• _Exercise aim_: After finding the line with "-- ==== Sys2Proof/WellFormed.lean" in the data below, set down exactly each line through the one with "all do, and", inclusive, and stop there.

··· Provided records

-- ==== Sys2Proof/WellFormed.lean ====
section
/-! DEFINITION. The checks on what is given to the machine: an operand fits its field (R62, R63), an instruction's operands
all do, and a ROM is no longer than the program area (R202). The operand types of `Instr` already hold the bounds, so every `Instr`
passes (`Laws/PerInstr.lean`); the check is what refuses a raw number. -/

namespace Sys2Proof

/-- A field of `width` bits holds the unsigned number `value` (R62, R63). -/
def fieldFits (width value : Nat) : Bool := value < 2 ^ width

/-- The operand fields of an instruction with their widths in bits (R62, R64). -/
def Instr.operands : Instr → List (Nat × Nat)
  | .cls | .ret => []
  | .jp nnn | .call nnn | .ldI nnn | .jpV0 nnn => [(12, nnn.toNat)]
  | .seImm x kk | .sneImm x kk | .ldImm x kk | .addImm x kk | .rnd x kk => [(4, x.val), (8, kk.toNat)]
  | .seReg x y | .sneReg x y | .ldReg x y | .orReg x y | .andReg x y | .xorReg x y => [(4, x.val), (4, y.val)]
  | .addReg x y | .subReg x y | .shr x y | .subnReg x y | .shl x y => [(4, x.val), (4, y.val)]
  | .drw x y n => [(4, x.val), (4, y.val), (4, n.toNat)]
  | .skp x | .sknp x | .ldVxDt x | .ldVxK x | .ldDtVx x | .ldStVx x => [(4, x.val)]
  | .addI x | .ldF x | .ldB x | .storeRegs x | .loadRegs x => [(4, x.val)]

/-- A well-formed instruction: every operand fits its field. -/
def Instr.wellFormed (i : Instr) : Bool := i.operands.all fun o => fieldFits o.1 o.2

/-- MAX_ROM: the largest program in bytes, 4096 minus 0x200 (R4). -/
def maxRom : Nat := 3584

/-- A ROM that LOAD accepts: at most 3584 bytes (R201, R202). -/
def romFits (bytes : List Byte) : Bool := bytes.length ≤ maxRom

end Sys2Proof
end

······
··· Provided records

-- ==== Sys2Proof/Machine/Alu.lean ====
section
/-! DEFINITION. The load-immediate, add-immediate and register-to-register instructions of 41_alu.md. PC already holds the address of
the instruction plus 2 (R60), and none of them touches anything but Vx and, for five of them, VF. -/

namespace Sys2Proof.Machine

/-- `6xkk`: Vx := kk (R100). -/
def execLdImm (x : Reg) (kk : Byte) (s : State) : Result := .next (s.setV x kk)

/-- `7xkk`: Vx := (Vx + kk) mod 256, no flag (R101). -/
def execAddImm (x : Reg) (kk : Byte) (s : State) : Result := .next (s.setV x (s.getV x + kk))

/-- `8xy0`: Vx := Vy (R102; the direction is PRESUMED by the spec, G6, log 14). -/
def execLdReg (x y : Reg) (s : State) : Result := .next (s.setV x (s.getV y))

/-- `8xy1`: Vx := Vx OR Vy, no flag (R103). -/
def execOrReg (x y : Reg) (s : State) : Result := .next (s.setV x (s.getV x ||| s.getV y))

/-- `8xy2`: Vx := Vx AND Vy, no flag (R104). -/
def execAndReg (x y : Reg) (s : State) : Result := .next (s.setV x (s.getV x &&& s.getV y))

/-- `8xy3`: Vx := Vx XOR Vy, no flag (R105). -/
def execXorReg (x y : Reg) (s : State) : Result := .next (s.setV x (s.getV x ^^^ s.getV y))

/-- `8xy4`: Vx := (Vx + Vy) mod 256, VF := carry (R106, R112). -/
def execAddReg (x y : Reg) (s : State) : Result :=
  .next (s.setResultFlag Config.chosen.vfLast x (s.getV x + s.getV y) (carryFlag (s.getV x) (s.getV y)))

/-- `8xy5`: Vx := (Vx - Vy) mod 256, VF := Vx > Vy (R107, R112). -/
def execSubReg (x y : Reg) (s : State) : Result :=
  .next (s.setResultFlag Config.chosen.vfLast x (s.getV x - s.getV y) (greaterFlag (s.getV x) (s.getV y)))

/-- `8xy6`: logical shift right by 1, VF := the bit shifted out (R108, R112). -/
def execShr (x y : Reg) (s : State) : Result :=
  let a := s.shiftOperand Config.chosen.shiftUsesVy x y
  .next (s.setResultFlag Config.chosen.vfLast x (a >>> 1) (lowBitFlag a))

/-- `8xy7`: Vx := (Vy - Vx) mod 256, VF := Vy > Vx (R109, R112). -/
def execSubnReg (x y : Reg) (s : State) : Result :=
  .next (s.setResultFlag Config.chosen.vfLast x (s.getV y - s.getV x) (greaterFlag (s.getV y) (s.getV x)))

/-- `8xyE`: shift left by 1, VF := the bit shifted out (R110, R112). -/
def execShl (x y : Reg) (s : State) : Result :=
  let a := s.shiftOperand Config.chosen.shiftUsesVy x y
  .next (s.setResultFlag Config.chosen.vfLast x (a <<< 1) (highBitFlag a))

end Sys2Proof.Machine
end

······

• _Exercise solution_:
-- ==== Sys2Proof/WellFormed.lean ====
section
/-! DEFINITION. The checks on what is given to the machine: an operand fits its field (R62, R63), an instruction's operands
all do, and a ROM is no longer than the program area (R202). The operand types of `Instr` already hold the bounds, so every `Instr`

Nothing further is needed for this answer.